§ **Exercise description**
Among the lines of data below, reproduce only those from the one with "if g.kind = .put then ackToken s g" through the one with "waits anew. -/", exactly as they stand, both ends included.

§ **Exercise data**
>>>

/-- The results of a LOAD or ARG (R300, R307). -/
def loadResult (s : State) (g : GAcc) : State :=
  match g.f.a with
  | none => s
  | some a =>
    if g.f.word.op = .arg then
      let w (k : Nat) : Nat := ((kget g.res (k / 2)).getD 0).toNat / 2 ^ (32 * (k % 2)) % 2 ^ 32
      let t : Token := { dataTok (lanesFrom 0xFF w) 0xFF a.act 0 0 with fmt := 0, sc := false }
      nodeSendTo s g [(g.f.word.d0, t), (g.f.word.d1, a)]
    else
      let t := resultTok a a.valid (loadedLane g)
      nodeSendTo s g [(g.f.word.d0, t), (g.f.word.d1, t)]

/-- GRAPH_LOAD_REPLY (R300, R301): at the scheduled cycle the reply is there, or its consist holds for it as long as the activation
lives. -/
def execGraphLoadReply (s : State) : Out := onEvent s fun e => match e with
  | .graphLoadReply fid => some (match kget s.gaccs fid with
    | none => s
    | some g =>
      if !g.left.isEmpty && g.news.isEmpty then
        if g.late || ((consistOf s g.part g.cid).bind fun c => actOf c g.f.act).isNone then s
        else applyHold { s with gaccs := kput s.gaccs fid { g with late := true } } g.part g.cid g.f.st g.f.elem 0 fid
      else nodeEnded s fid loadResult)
  | _ => none

/-- An empty data token for dest0 once an access has been performed (R300, R302). -/
def ackToken (s : State) (g : GAcc) : State :=
  match g.f.a with
  | none => s
  | some a => nodeSendTo s g [(g.f.word.d0, resultTok a 0 fun _ => 0)]

/-- GRAPH_STORE_ACK (R300, R304): every lane has been performed. -/
def execGraphStoreAck (s : State) : Out := onEvent s fun e => match e with
  | .graphStoreAck fid => some (nodeEnded s fid fun s g =>
      let s := modAct s g.part g.cid g.f.act fun x => { x with acks := x.acks - 1 }
      checkAct (if g.f.word.op = .graphStore then ackToken s g else s) g.part g.cid g.f.act)
  | _ => none

/-- GRAPH_PRESENCE_REPLY (R302). -/
def execGraphPresenceReply (s : State) : Out := onEvent s fun e => match e with
  | .graphPresenceReply fid => some (nodeEnded s fid fun s g =>
      match g.f.a with
      | none => s
      | some a =>
        if g.kind = .put then ackToken s g
        else
          let v := ((kget g.res 0).getD 0).toNat
          let t := resultTok a 3 fun j => v / 2 ^ (32 * j) % 2 ^ 32
          nodeSendTo s g [(g.f.word.d0, t), (g.f.word.d1, t)])
  | _ => none

/-- GRAPH_PRESENCE_WAIT_LIMIT (R302): a request still under way is withdrawn, and its activation faults. The limit of a partition that
is swapped out counts on, and its activation faults when it is back (R446). -/
def execGraphPresenceWaitLimit (s : State) : Out := onEvent s fun e => match e with
  | .graphPresenceWaitLimit fid => some (match kget s.gaccs fid with
    | none => s
    | some g =>
      if g.left.isEmpty ∨ s.time < g.firedAt + 256 * g.f.word.imm.toNat then s
      else
        let s := nodeWithdraw s [fid]
        if (part s g.part).swapped then
          { s with shadowEvents := s.shadowEvents ++ [(g.part, 0, .graphPresenceWaitLimit fid)] }
        else
        let va := (g.els.head?.map (·.va)).getD 0
        reapAct (faultAct (nodeDone s fid g) g.part g.cid g.f.act 0x0B g.f.st g.f.elem g.f.slot g.f.iter va) g.part g.cid g.f.act)
  | _ => none

/-- GRAPH_FAULT_RETRY (R301): the faulted lanes are issued again; a presence request waits anew. -/
def execGraphFaultRetry (s : State) : Out := onEvent s fun e => match e with
  | .graphFaultRetry fid => some (match kget s.gaccs fid with
    | none => s
    | some g =>
      if g.faulted.isEmpty || g.fault.isSome || !g.news.isEmpty then s
      else
        let s := unplan s fun e => e == .graphFaultRetry fid
        let h := { g with left := g.left ++ g.faulted.map (·.lane), faulted := [], firedAt := if g.kind = .read ∨ g.kind = .write then g.firedAt else s.time }
        let s := nodeSend { s with gaccs := kput s.gaccs fid h } fid h g.faulted
        if (g.kind = .take ∨ g.kind = .put) ∧ g.f.word.imm ≠ 0 then later s (256 * g.f.word.imm.toNat) (.graphPresenceWaitLimit fid) else s)
  | _ => none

<<<

§ **Answer box**
        if g.kind = .put then ackToken s g
        else
          let v := ((kget g.res 0).getD 0).toNat
          let t := resultTok a 3 fun j => v / 2 ^ (32 * j) % 2 ^ 32
          nodeSendTo s g [(g.f.word.d0, t), (g.f.word.d1, t)])
  | _ => none

/-- GRAPH_PRESENCE_WAIT_LIMIT (R302): a request still under way is withdrawn, and its activation faults. The limit of a partition that
is swapped out counts on, and its activation faults when it is back (R446). -/
def execGraphPresenceWaitLimit (s : State) : Out := onEvent s fun e => match e with
  | .graphPresenceWaitLimit fid => some (match kget s.gaccs fid with
    | none => s
    | some g =>
      if g.left.isEmpty ∨ s.time < g.firedAt + 256 * g.f.word.imm.toNat then s
      else
        let s := nodeWithdraw s [fid]
        if (part s g.part).swapped then
          { s with shadowEvents := s.shadowEvents ++ [(g.part, 0, .graphPresenceWaitLimit fid)] }
        else
        let va := (g.els.head?.map (·.va)).getD 0
        reapAct (faultAct (nodeDone s fid g) g.part g.cid g.f.act 0x0B g.f.st g.f.elem g.f.slot g.f.iter va) g.part g.cid g.f.act)
  | _ => none

/-- GRAPH_FAULT_RETRY (R301): the faulted lanes are issued again; a presence request waits anew. -/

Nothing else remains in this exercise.